Stored items:
■ ■ ■ ■ ■ ■ ■

-- ==== Sys2Proof/Tests/Slice0.lean ====
section
/-! SUPPORT. Tests of the model against the spec's vectors (95_test_vectors.md), the smoke tests of WellFormed, and a
witness for every statement with hypotheses. Each expected value comes from the spec's text named beside it. -/

namespace Sys2Proof.Tests

-- One theorem after another: the kernel's evaluations would else wait for each other, a thread's stack each.
set_option Elab.async false

open Sys2Proof.Machine

/-! ## Helpers -/

/-- The vectors' block: IN_CAP = OUT_CAP = 64, after reset. -/
def block64 : Machine.State := { State.reset with inCap := 64, outCap := 64 }

/-- The block with `bytes` in IN and IN_LEN their count. -/
def withInput (bytes : List Byte) (s : Machine.State) : Machine.State :=
  { s with
    inBuf := { s.inBuf with cells := bytes.zipIdx.map (fun p => (p.2, p.1)) }
    inLen := BitVec.ofNat 32 bytes.length }

/-- An entry from its codeword. -/
def entryOf (c : List Bool) : Entry := presentEntry c.length (valOf c)

/-- The block with a dictionary. -/
def withDict (l : List (Byte × List Bool)) (s : Machine.State) : Machine.State :=
  { s with
    dict := tableOfPairs Entry.absent (l.map (fun p => (p.1, entryOf p.2)))
    nsym := BitVec.ofNat 9 l.length }

/-- The block with weights. -/
def withWeights (l : List (Byte × Word)) (s : Machine.State) : Machine.State := { s with freq := tableOfPairs 0#32 l }

/-- The next state of an outcome tested, false when the step stops. -/
def nextIs (p : Machine.State → Bool) : Host.Outcome Machine.State Machine.Fault Machine.Refusal → Bool
  | .next t => p t
  | .fault _ => false
  | .refused _ => false

/-- The refusal of an outcome, if it is one. -/
def refusalOf : Host.Outcome Machine.State Machine.Fault Machine.Refusal → Option Machine.Refusal
  | .next _ => none
  | .fault _ => none
  | .refused r => some r

/-- "AAAB". -/
def aaab : List Byte := [0x41#8, 0x41#8, 0x41#8, 0x42#8]

/-- "ABRACADABRA". -/
def abra : List Byte :=
  [0x41#8, 0x42#8, 0x52#8, 0x41#8, 0x43#8, 0x41#8, 0x44#8, 0x41#8, 0x42#8, 0x52#8, 0x41#8]

/-- V-CANON-1: A "0", B "1". -/
def abDict : List (Byte × List Bool) := [(0x41#8, [false]), (0x42#8, [true])]

/-- V-CANON-2: A "0", R "10", B "110", C "1110", D "1111". -/
def abraDict : List (Byte × List Bool) :=
  [(0x41#8, [false]), (0x52#8, [true, false]), (0x42#8, [true, true, false]), (0x43#8, [true, true, true, false]),
   (0x44#8, [true, true, true, true])]

/-- The trie of V-CANON-2. -/
def abraTrie : Trie :=
  { child0 := .leaf 0x41#8
    child1 := .internal (.leaf 0x52#8)
      (.internal (.leaf 0x42#8) (.internal (.leaf 0x43#8) (.leaf 0x44#8))) }

/-- BUILD_TREE, given the depths of the leaves. -/
theorem buildTree_next {s : Machine.State} {l : List (Byte × Nat)} (h : symbolLengths s.freq = l)
    (hd : (allBytes.map (fun b => (l.lookup b).getD 0)).foldl max 0 ≤ 32) :
    exec .buildTree s = .next (complete (finish { s with len := lengthTable (tableOfPairs 0 l), lenValid := true })) := by
  have hl : huffmanLengths s.freq = tableOfPairs 0 l := by rw [huffmanLengths, h]
  rcases bodyBuildTree_cases s with ⟨hb, -⟩ | ⟨-, he⟩
  · rw [hl, maxLength_ofPairs] at hb
    omega
  · rw [hl] at he
    exact congrArg completed he

/-- BUILD_DICT, given the depths of the leaves. -/
theorem buildDict_next {s : Machine.State} {l : List (Byte × Nat)} (hi : s.inLen.toNat ≤ s.inCap)
    (h : symbolLengths (countInput s).freq = l)
    (hd : (allBytes.map (fun b => (l.lookup b).getD 0)).foldl max 0 ≤ 32) :
    exec .buildDict s = .next (complete (finish (storeCanonical
      { countInput s with len := lengthTable (tableOfPairs 0 l), lenValid := true }))) := by
  have hl : huffmanLengths (countInput s).freq = tableOfPairs 0 l := by rw [huffmanLengths, h]
  rcases bodyBuildDict_cases s with ⟨hb, -⟩ | ⟨-, hb, -⟩ | ⟨-, -, he⟩
  · omega
  · rw [hl, maxLength_ofPairs] at hb
    omega
  · rw [hl] at he
    exact congrArg completed he

/-! ## WellFormed: an ill-formed term for each check -/

theorem test_wellFormed_rsvd : WellFormed.rsvdZero 0x00000100#32 = false := by decide
theorem test_wellFormed_opcode : WellFormed.opcodeListed 0x0000000B#32 = false := by decide
theorem test_wellFormed_word : WellFormed.commandWord 0x80000003#32 = false := by decide
theorem test_wellFormed_offset : WellFormed.offset 0x000002#24 = false := by decide
theorem test_wellFormed_capacity_zero : WellFormed.capacity 0 = false := by decide
theorem test_wellFormed_capacity_large : WellFormed.capacity 262145 = false := by decide
theorem test_admitted_narrow : HostStmt.admitted (.narrow .bits16 0x000000#24) = false := by decide
theorem test_admitted_misaligned : HostStmt.admitted (.wr 0x000002#24 0#32) = false := by decide

/-! ## Decoding: each command's word written out bit by bit (30_encoding.md R80, R84) -/

theorem test_decode_nop : decode 0b00000000000000000000000000000000#32 = .ok .nop := by decide
theorem test_decode_softReset : decode 0b00000000000000000000000000000001#32 = .ok .softReset := by decide
theorem test_decode_freqCount : decode 0b00000000000000000000000000000010#32 = .ok .freqCount := by decide
theorem test_decode_buildTree : decode 0b00000000000000000000000000000011#32 = .ok .buildTree := by decide
theorem test_decode_assignCodes : decode 0b00000000000000000000000000000100#32 = .ok .assignCodes := by decide
theorem test_decode_buildDict : decode 0b00000000000000000000000000000101#32 = .ok .buildDict := by decide
theorem test_decode_dictClear : decode 0b00000000000000000000000000000110#32 = .ok .dictClear := by decide
theorem test_decode_dictWrite : decode 0b00000000000000000000000000000111#32 = .ok .dictWrite := by decide
theorem test_decode_encode : decode 0b00000000000000000000000000001000#32 = .ok .encode := by decide
theorem test_decode_buildTrie : decode 0b00000000000000000000000000001001#32 = .ok .buildTrie := by decide
theorem test_decode_decode : decode 0b00000000000000000000000000001010#32 = .ok .decode := by decide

■ ■ ■ ■ ■ ■ ■

- Try it -
Word for word, restate the lines above from the line containing "inLen := BitVec.ofNat" through the line containing "nsym := BitVec.ofNat", with both included and nothing else.

- Response to the exercise -
    inLen := BitVec.ofNat 32 bytes.length }

/-- An entry from its codeword. -/
def entryOf (c : List Bool) : Entry := presentEntry c.length (valOf c)

/-- The block with a dictionary. -/
def withDict (l : List (Byte × List Bool)) (s : Machine.State) : Machine.State :=
  { s with
    dict := tableOfPairs Entry.absent (l.map (fun p => (p.1, entryOf p.2)))
    nsym := BitVec.ofNat 9 l.length }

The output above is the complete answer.